Bahçemizin etrafına babacığımın diktiği rengârenk hatmi çiçekleri doğal çit olurdu. Çiçeklerin sonbaharda dökülen tohumları baharda yeniden fışkırır, renk cümbüşü oluştururlardı. Şimdi ise baharda ekilen çiçekler yaz sonunda sökülüyor, kış çiçekleri dikiliyor. Buna ne can, ne para dayanıyor elbette.

Yemek meselesine gelince…

Çocuklarımız evde pişirilen yemeklere burun kıvırıyor, dışarıda yemek istiyorlar. Suşi, hamburger, pizza, kumpir ve daha ismini bilemediğim bir sürü saçma sapan yiyecekleri tercih ediyorlar. Yüzlerce lira ödetiyor, sağlıklarından oluyorlar üstelik. Eskiden kalan tek yiyecek “yumurta”… Lop, tavada ya da rafadan… Onlar da ne kadar sağlıklı tavuklardan alınıyor?

Her sebze meyve mevsiminde bulunur, lezzetlerine, tatlarına doyulmazdı. Her mevsim her sebze meyve var ama tat ve lezzet yok. Anneciğimin baharda kırlardan topladığı ebegümeci, cırnak, yemlik, dedemsakalı, sirken, hardal, karahindiba otlarından yaptığı salata ve kavurmaların tadına doyulmazdı.

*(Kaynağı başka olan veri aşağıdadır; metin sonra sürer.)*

-- ==== Sys2Proof/Machine/Ops.lean ====
section
/-! DEFINITION. The named operations over memory, queues and registers that the commands share. -/
namespace Sys2Proof.Machine

/-! ## Memory as cells -/

/-- What an address that the list does not name reads as: RAM after power-on is zero here (log 7). -/
def memDefault : Byte := 0#8

/-- Read one byte of a memory list. -/
def cellGet : List Host.Cell → Nat → Byte
  | [], _ => memDefault
  | (b, v) :: t, a => if b = a then v else cellGet t a

/-- Write one byte, keeping addresses rising and no entry at its default. -/
def cellSet : List Host.Cell → Nat → Byte → List Host.Cell
  | [], a, v => if v = memDefault then [] else [(a, v)]
  | (b, w) :: t, a, v =>
    if a < b then (if v = memDefault then (b, w) :: t else (a, v) :: (b, w) :: t)
    else if a = b then (if v = memDefault then t else (a, v) :: t)
    else (b, w) :: cellSet t a v

/-- Are all addresses above `lo`, rising, with no entry at its default? -/
def cellsAbove : Option Nat → List Host.Cell → Bool
  | _, [] => true
  | lo, (a, v) :: t => (match lo with | none => true | some l => decide (l < a)) && v != memDefault && cellsAbove (some a) t

/-- The canonical form of memory: addresses strictly rising, no entry equal to what an unlisted address reads as. -/
def Memory.wf (m : List Host.Cell) : Bool := cellsAbove none m

/-- Read `n` bytes. -/
def cellsRead (m : List Host.Cell) : Nat → Nat → List Byte
  | _, 0 => []
  | a, n + 1 => cellGet m a :: cellsRead m (a + 1) n

/-- Write bytes at rising addresses. -/
def cellsWrite : List Host.Cell → Nat → List Byte → List Host.Cell
  | m, _, [] => m
  | m, a, b :: t => cellsWrite (cellSet m a b) (a + 1) t

/-! ## The physical map (R169 to R174) -/

/-- The regions of R169. -/
inductive Region where
  | mgmt | inter | hot | local (die : Nat) | lp | host | core (c : Nat) | cq | cfg | none
  deriving DecidableEq, Repr

/-- Installed HBM3E in GiB (R1). -/
def Order.hbm : Order → Nat
  | .o288x0512x08 | .o288x1024x16 => 288
  | .o384x0512x16 | .o384x1024x16 => 384

/-- Usable LPDDR5X in GiB (R1). -/
def Order.lpGiB : Order → Nat
  | .o288x0512x08 | .o384x0512x16 => 496
  | .o288x1024x16 | .o384x1024x16 => 992

/-- ID_ORDER (R464). -/
def Order.code : Order → Nat
  | .o288x0512x08 => 0 | .o288x1024x16 => 1 | .o384x0512x16 => 2 | .o384x1024x16 => 3

/-- MEM_LOCAL_FRAMES in force (R170). -/
def State.localFrames (s : State) : Nat := nth s.cfgCur 0
/-- MC_HOT_SLOTS in force (R199). -/
def State.hotSlots (s : State) : Nat := nth s.cfgCur 1
/-- SAVE_POOL_HBM and SAVE_POOL_LP in force, GiB (R340). -/
def State.savePoolHbm (s : State) : Nat := nth s.cfgCur 2
def State.savePoolLp (s : State) : Nat := nth s.cfgCur 3

/-- I of R170: frames that are interleaved. -/
def State.interFrames (s : State) : Nat := s.ident.order.hbm - 4 * s.localFrames

def gib : Nat := 2 ^ 30
def lpBase : Nat := 0x0100_0000_0000
def hostBase : Nat := 0x0800_0000_0000
def coreBase : Nat := 0x0E00_0000_0000
def cfgBase : Nat := 0x0F00_0000_0000
def cqWindow : Nat := 0x0F00_0100_0000

/-- The region of a physical address (R169); the command queue window apart from the rest of configuration space. -/
def State.region (s : State) (a : Nat) : Region :=
  if a < 8 * gib then .mgmt
  else if a < (s.interFrames - s.hotSlots) * gib then .inter
  else if a < s.interFrames * gib then .hot
  else if a < s.ident.order.hbm * gib then .local ((a - s.interFrames * gib) / (s.localFrames * gib))
  else if a < lpBase then .none
  else if a < lpBase + s.ident.order.lpGiB * gib then .lp
  else if a < hostBase then .none
  else if a < hostBase + s.hi.winSize * gib then .host
  else if a < coreBase then .none
  else if a < coreBase + 192 * 0x40_0000 then .core ((a - coreBase) / 0x40_0000)
  else if a < cfgBase then .none
  else if cqWindow ≤ a ∧ a < cqWindow + 2 ^ 24 then .cq
  else if a < cfgBase + 2 ^ 32 then .cfg
  else .none

/-- Is the region HBM3E? -/
def Region.isHbm : Region → Bool
  | .mgmt | .inter | .hot | .local _ => true
  | .lp | .host | .core _ | .cq | .cfg | .none => false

Evimiz Atatürk Orman Çiftliği’ne ait bir tarlanın kenarındaki lojmandı. Bir yıl arpa, bir yıl pancar ekilirdi o tarlaya. Pancarın taze yapraklarını soğan ve yumurta ile kavururdu anacığım. Kendi mayaladığı yoğurtla yemeye bayılırdık. Kış başlarken birer çuval patates, soğan, kuru fasulye, bulgur, kırmızı mercimek alınır, kış boyu bunlardan yapılan yemeklerle beslenirdik. Arada köfte, hamsi, et pişirilirdi. Ve bizler çok sağlıklı çocuklardık. Kolay kolay hasta olmazdık. Benim tek hastane maceram, bir çoban köpeği tarafından kötü bir şekilde ısırıldığım için olmuştur. 41 gün kuduz aşısı için anacığım hastaneye taşımıştı beni. Onun dışında hastane, doktor bilmedik. Sekiz köpeğin saldırısına uğramış, büyük yaralar almıştım. Tedavi süreci o yüzden uzun sürmüştü. İlkokul beşinci sınıfta bu yüzden bir yıl kaybetmiştim devamsızlıktan. Sol dizimin iç tarafından koca bir parça koparmıştı çoban köpeği Sırtlan. Çiftliğin ağılları da aynı arazide olduğundan yaşamıştım bu talihsizliği.

Son söz

İslâm der ki, “Yiyiniz, içiniz, israf etmeyiniz!”. Artık bu düstura hiç uyulmadığı için bet bereket kalmadı. “Geçinemiyoruz, hayat pahalı” diye feryâd edenler bunun farkında bile değiller. Çöplerde hiç bölünmemiş bütün ekmekler, çocuklarına beğendirip yediremedikleri yemekler, birkaç kere giyip bıkılarak çöplere bırakılan sapasağlam giysiler, ayakkabılar var. Ama “Bir fakire yardım et” deyince duymazdan gelen insanlar da var. “Bir pirinç tanesi tabağınızda kalmayacak” diyen babacığım, “Son kalan lokmanı çatlasan da bitireceksin” diyen anacığım bu zaman yaşasalardı, kahırlarından ölürlerdi eminim. Eminim, vicdanı olan her duyarlı Müslüman benim gibi hissediyordur.

Allah’ım! İçimizdeki müsrifler, isyankârlar, kadir bilmezler ve vatan hainleri yüzünden bizleri helâk etme… (Âmin.)